Alors allons encore un peu plus loin : cette correspondance entre le nombre de LéVîiM et des premiers-nés d’Israël est très circonstanciée : il ne s’agira pas de faire en sorte que cette stricte équivalence soit une loi pour chaque génération d’Israël ! Néanmoins, il y a un message assez fort derrière ces histoires de chiffres, même si leur signification propre nous échappe aujourd’hui. Regardez : YHWH commandite le recensement de « toute la communauté des fils d’Israël » ; sauf que cette communauté, nous dit le texte, ne se limite pas à son dénombrement quantitatif ! C’est comme si on nous disait : il y a dans le peuple juif « plus » que le peuple juif ; il y a une TOTALITÉ qui dépasse la pure somme qui compose le tout pour ainsi dire ! Ce qui va faire que, puisque le nombre des LéVîiM recensés est dépassé par celui des premiers-nés de tout Israël, la tribu de LéVî ne peut pas prétendre à représenter tout Israël ; elle ne peut pas prétendre se présenter comme une sorte de caste supérieure qui dominerait Israël ! Les 273 premiers-nés supplémentaires disent que quelque chose dans le peuple est de l’ordre d’une surabondance qui est plus essentielle aux yeux de YHWH que les LéVîiM et les KoHaNîM réunis ! Dit autrement, ce ne sont pas les LéVîiM que YHWH aime d’un amour particulier, mais bien TOUT ISRAËL ! Donc attention : que les LéVîiM ne se prennent pas la tête ! On est dans une dynamique de surabondance qui interdit aux uns comme aux autres de se prendre pour ce qu’ils ne sont pas au détriment de tout le peuple. Et ce qui préserve le peuple de tout despotisme, c’est précisément que nulle tribu n’est au-dessus de l’autre parce que seul YHWH est véritablement au-dessus de tout, Lui qui choisit de faire sa Demeure au cœur de la communauté qu’Il a créée et qu’Il maintient dans cette dynamique de vie qui est une dynamique de perpétuelle surabondance. Ce sera d’ailleurs là un thème cher à Saint Paul.
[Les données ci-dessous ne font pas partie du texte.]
-- ==== Sys2Proof/Machine/TrFloat.lean ====
section
/-! DEFINITION. IEEE 754 binary arithmetic as the F, D and BF16 extensions of the Trestle cores use it (R641): any format,
the five rounding modes, the five flags (NV 16, DZ 8, OF 4, UF 2, NX 1), canonical NaNs, tininess after rounding. Results
are exact values rounded once. From the RISC-V standard that R641 names. -/

namespace Sys2Proof.Machine

/-- A format: exponent bits and fraction bits. -/
structure FFmt where
  ew : Nat
  mw : Nat
  deriving DecidableEq, Repr

def fmtS : FFmt := ⟨8, 23⟩
def fmtD : FFmt := ⟨11, 52⟩
def fmtB : FFmt := ⟨8, 7⟩

/-- Class of a number. -/
inductive FCls where
  | zero | fin | inf | qnan | snan
  deriving DecidableEq, Repr

/-- A number taken apart: its magnitude is m × 2^e. -/
structure FNum where
  cls : FCls
  neg : Bool
  m : Nat
  e : Int
  deriving DecidableEq, Repr

/-- Width of a format, its exponent of the least unit, and its special encodings. -/
def fWidth (f : FFmt) : Nat := f.ew + f.mw + 1
def fEmin (f : FFmt) : Int := 2 - (2 ^ (f.ew - 1) : Nat) - (f.mw : Int)
def fSignBit (f : FFmt) (neg : Bool) : Nat := if neg then 2 ^ (f.ew + f.mw) else 0
def fInf (f : FFmt) (neg : Bool) : Nat := fSignBit f neg + (2 ^ f.ew - 1) * 2 ^ f.mw
def fNan (f : FFmt) : Nat := (2 ^ f.ew - 1) * 2 ^ f.mw + 2 ^ (f.mw - 1)

/-- Take an encoding apart. -/
def fOpen (f : FFmt) (b : Nat) : FNum :=
  let x := bitsOf b f.mw f.ew
  let t := bitsOf b 0 f.mw
  let n := bitAt b (f.ew + f.mw)
  if x = 2 ^ f.ew - 1 then
    ⟨if t = 0 then .inf else if bitAt t (f.mw - 1) then .qnan else .snan, n, 0, 0⟩
  else if x = 0 then (if t = 0 then ⟨.zero, n, 0, 0⟩ else ⟨.fin, n, t, fEmin f⟩)
  else ⟨.fin, n, t + 2 ^ f.mw, fEmin f + x - 1⟩

def isNan (a : FNum) : Bool := a.cls == .qnan || a.cls == .snan

/-- Does a remainder r of d round away from zero? Modes 0 RNE, 1 RTZ, 2 RDN, 3 RUP, 4 RMM, and 5 for rounding to odd. -/
def rndUp (rm : Nat) (neg odd : Bool) (r d : Nat) : Bool :=
  match rm with
  | 0 => decide (d < 2 * r) || (decide (2 * r = d) && odd)
  | 1 => false
  | 2 => neg && decide (r ≠ 0)
  | 3 => !neg && decide (r ≠ 0)
  | 5 => !odd && decide (r ≠ 0)
  | _ => decide (d ≤ 2 * r)

/-- m × 2^e in units of 2^q, rounded, and whether that is inexact. -/
def fCut (rm : Nat) (neg : Bool) (m : Nat) (e q : Int) : Nat × Bool :=
  if q ≤ e then (m * 2 ^ (e - q).toNat, false)
  else
    let d := 2 ^ (q - e).toNat
    let a := m / d
    (if rndUp rm neg (a % 2 == 1) (m % d) d then a + 1 else a, decide (m % d ≠ 0))

/-- A non-zero value m × 2^e rounded to a format: encoding and flags. -/
def fRound (f : FFmt) (rm : Nat) (neg : Bool) (m : Nat) (e : Int) : Nat × Nat :=
  let q0 : Int := e + Nat.log2 m - f.mw
  let q1 := max q0 (fEmin f)
  let c := fCut rm neg m e q1
  let a := if c.1 = 2 ^ (f.mw + 1) then 2 ^ f.mw else c.1
  let q := if c.1 = 2 ^ (f.mw + 1) then q1 + 1 else q1
  if fEmin f + (2 ^ f.ew : Nat) - 3 < q then
    let big := rm = 0 || rm = 4 || (rm = 2 && neg) || (rm = 3 && !neg)
    (if big then fInf f neg else fInf f neg - 1, 5)
  else
    let tiny := decide (q0 < fEmin f) && !(decide (q0 = fEmin f - 1) && (fCut rm neg m e q0).1 = 2 ^ (f.mw + 1))
    (fSignBit f neg + (q - fEmin f).toNat * 2 ^ f.mw + a, if c.2 then (if tiny then 3 else 1) else 0)

/-- NaN result, with NV when an operand signals. -/
def fNanOf (f : FFmt) (l : List FNum) : Nat × Nat := (fNan f, if l.any fun a => a.cls == .snan then 16 else 0)

/-- An exact signed value rounded; zero takes the sign given. -/
def fSum (f : FFmt) (rm : Nat) (v e : Int) (zneg : Bool) : Nat × Nat :=
  if v = 0 then (fSignBit f zneg, 0) else fRound f rm (decide (v < 0)) v.natAbs e

/-- Signed significand over a common exponent. -/
def fOver (a : FNum) (e : Int) : Int :=
  let v : Int := (a.m * 2 ^ (a.e - e).toNat : Nat)
  if a.neg then -v else v

/-- The sum of two exact numbers, none a NaN. -/
def fAddNum (f : FFmt) (rm : Nat) (a b : FNum) : Nat × Nat :=
  match a.cls, b.cls with
  | .inf, .inf => if a.neg = b.neg then (fInf f a.neg, 0) else (fNan f, 16)
  | .inf, _ => (fInf f a.neg, 0)
  | _, .inf => (fInf f b.neg, 0)
  | _, _ =>
    let e := if a.m = 0 then b.e else if b.m = 0 then a.e else min a.e b.e
    let x := if a.m = 0 then 0 else fOver a e
    let y := if b.m = 0 then 0 else fOver b e
    fSum f rm (x + y) e (if a.m = 0 ∧ b.m = 0 ∧ a.neg = b.neg then a.neg else rm = 2)

def fnFlip (a : FNum) : FNum := { a with neg := !a.neg }

/-- a + b, or a − b. -/
def fpAdd (f : FFmt) (rm : Nat) (sub : Bool) (x y : Nat) : Nat × Nat :=
  let a := fOpen f x
  let b := if sub then fnFlip (fOpen f y) else fOpen f y
  if isNan a || isNan b then fNanOf f [a, b] else fAddNum f rm a b

/-- The exact product of two numbers, none a NaN, not zero times infinity. -/
def fProd (a b : FNum) : FNum :=
  let n := a.neg != b.neg
  if a.cls == .inf || b.cls == .inf then ⟨.inf, n, 0, 0⟩
  else if a.m = 0 ∨ b.m = 0 then ⟨.zero, n, 0, 0⟩
  else ⟨.fin, n, a.m * b.m, a.e + b.e⟩

/-- Zero times infinity. -/
def fZeroInf (a b : FNum) : Bool := (a.cls == .inf && b.cls == .zero) || (a.cls == .zero && b.cls == .inf)

def fpMul (f : FFmt) (rm : Nat) (x y : Nat) : Nat × Nat :=
  let a := fOpen f x
  let b := fOpen f y
  if isNan a || isNan b then fNanOf f [a, b]
  else if fZeroInf a b then (fNan f, 16)
  else
    let p := fProd a b
    match p.cls with
    | .inf => (fInf f p.neg, 0)
    | .zero => (fSignBit f p.neg, 0)
    | _ => fRound f rm p.neg p.m p.e

/-- ±(a × b) ± c, rounded once. `g` is the format of a and b, `f` that of c and the result. -/
def fpFma (g f : FFmt) (rm : Nat) (negP negC : Bool) (x y z : Nat) : Nat × Nat :=
  let a := fOpen g x
  let b := fOpen g y
  let c := fOpen f z
  if fZeroInf a b then (fNan f, 16)
  else if isNan a || isNan b || isNan c then fNanOf f [a, b, c]
  else
    let p := fProd a b
    fAddNum f rm (if negP then fnFlip p else p) (if negC then fnFlip c else c)

def fpDiv (f : FFmt) (rm : Nat) (x y : Nat) : Nat × Nat :=
  let a := fOpen f x
  let b := fOpen f y
  let n := a.neg != b.neg
  if isNan a || isNan b then fNanOf f [a, b]
  else match a.cls, b.cls with
    | .inf, .inf | .zero, .zero => (fNan f, 16)
    | .inf, _ => (fInf f n, 0)
    | _, .inf | .zero, _ => (fSignBit f n, 0)
    | _, .zero => (fInf f n, 8)
    | _, _ =>
      let k := f.mw + 4 + Nat.log2 b.m
      let q := a.m * 2 ^ k / b.m
      fRound f rm n (2 * q + (if a.m * 2 ^ k % b.m = 0 then 0 else 1)) (a.e - b.e - (k : Int) - 1)

/-- Integer square root of n, by bits i - 1 down to 0 of the root. -/
def sqrtBits (n : Nat) : Nat → Nat → Nat
  | 0, r => r
  | i + 1, r => sqrtBits n i (if (r + 2 ^ i) * (r + 2 ^ i) ≤ n then r + 2 ^ i else r)

def fpSqrt (f : FFmt) (rm : Nat) (x : Nat) : Nat × Nat :=
  let a := fOpen f x
  if isNan a then fNanOf f [a]
  else if a.cls == .zero then (x, 0)
  else if a.neg then (fNan f, 16)
  else if a.cls == .inf then (fInf f false, 0)
  else
    let k := 2 * f.mw + 8 + (if a.e % 2 = 0 then 0 else 1)
    let n := a.m * 2 ^ k
    let r := sqrtBits n (Nat.log2 n / 2 + 1) 0
    fRound f rm false (2 * r + (if r * r = n then 0 else 1)) ((a.e - (k : Int)) / 2 - 1)

/-- To an integer of w bits, saturated: encoding and flags. -/
def fpToInt (f : FFmt) (rm w : Nat) (signed : Bool) (x : Nat) : Nat × Nat :=
  let a := fOpen f x
  let hi : Int := if signed then (2 ^ (w - 1) : Nat) - 1 else (2 ^ w : Nat) - 1
  let lo : Int := if signed then -(2 ^ (w - 1) : Nat) else 0
  if isNan a then (unsgn w hi, 16)
  else if a.cls == .inf then (unsgn w (if a.neg then lo else hi), 16)
  else
    let c := fCut rm a.neg a.m a.e 0
    let v : Int := if a.neg then -(c.1 : Nat) else (c.1 : Nat)
    if v < lo then (unsgn w lo, 16) else if hi < v then (unsgn w hi, 16) else (unsgn w v, if c.2 then 1 else 0)

def fpFromInt (f : FFmt) (rm : Nat) (v : Int) : Nat × Nat := fSum f rm v 0 false

/-- From one format to another. -/
def fpCvt (g f : FFmt) (rm : Nat) (x : Nat) : Nat × Nat :=
  let a := fOpen g x
  match a.cls with
  | .qnan | .snan => fNanOf f [a]
  | .inf => (fInf f a.neg, 0)
  | .zero => (fSignBit f a.neg, 0)
  | .fin => fRound f rm a.neg a.m a.e

/-- The place of a number that is no NaN among all: −0 and +0 share one. -/
def fPlace (f : FFmt) (x : Nat) : Int :=
  let m : Int := (bitsOf x 0 (f.ew + f.mw) : Nat)
  if bitAt x (f.ew + f.mw) then -m else m

/-- Comparison: `quiet` signals for signaling NaNs only. -/
def fpCmp (f : FFmt) (quiet : Bool) (p : Int → Int → Bool) (x y : Nat) : Bool × Nat :=
  let a := fOpen f x
  let b := fOpen f y
  if isNan a || isNan b then (false, if quiet then (fNanOf f [a, b]).2 else 16) else (p (fPlace f x) (fPlace f y), 0)

/-- The smaller, or the larger; a NaN gives way to a number, and −0 lies below +0. -/
def fpMinMax (f : FFmt) (mx : Bool) (x y : Nat) : Nat × Nat :=
  let a := fOpen f x
  let b := fOpen f y
  let fl := (fNanOf f [a, b]).2
  let less := decide (fPlace f x < fPlace f y) || (decide (fPlace f x = fPlace f y) && a.neg)
  if isNan a && isNan b then (fNan f, fl)
  else if isNan a then (y, fl)
  else if isNan b then (x, fl)
  else (if less != mx then x else y, fl)

/-- FCLASS. -/
def fpClass (f : FFmt) (x : Nat) : Nat :=
  let a := fOpen f x
  match a.cls with
  | .inf => if a.neg then 1 else 0x80
  | .zero => if a.neg then 8 else 0x10
  | .snan => 0x100
  | .qnan => 0x200
  | .fin => if bitsOf x f.mw f.ew = 0 then (if a.neg then 4 else 0x20) else if a.neg then 2 else 0x40

/-- Sign injection: 0 the sign of y, 1 its opposite, 2 the exclusive or. -/
def fpSgnj (f : FFmt) (k x y : Nat) : Nat :=
  let sx := bitAt x (f.ew + f.mw)
  let sy := bitAt y (f.ew + f.mw)
  let s := if k = 0 then sy else if k = 1 then !sy else sx != sy
  fSignBit f s + bitsOf x 0 (f.ew + f.mw)

end Sys2Proof.Machine
end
Cela dit, il n’empêche : le statut des LéVîiM est véritablement singulier : leur état de vie constitue la mémoire charnelle du rachat d’Israël, c’est-à-dire la mémoire de l’origine humble de sa LIBERTÉ au milieu des nations ! Toujours est-il que cette liberté a un coût = l’obéissance à la ToRaH de YHWH. Chaque fois qu’Israël oubliera les fondements qui font de lui un peuple à part, un peuple émergeant du MiDeBaR avec une mission très précise d’élévation allouée par YHWH, les sanctions seront terribles ! Mais Israël le sait, et ma foi, on ne peut que lui être gré d’avoir accepté d’essuyer les plâtres et d’être entré avec courage dans l’exigence de cette Alliance dont les fruits nous sont communiqués par le Christ Jésus. Redisons-le : la LIBERTÉ a un prix ! Voilà ce que nous dit ce chapitre. Ne nous avisons pas de l’oublier, que nous soyons juifs ou chrétiens.

Je vous souhaite une bonne lecture de ce chapitre. Nous verrons la suite la prochaine fois. Je vous remercie.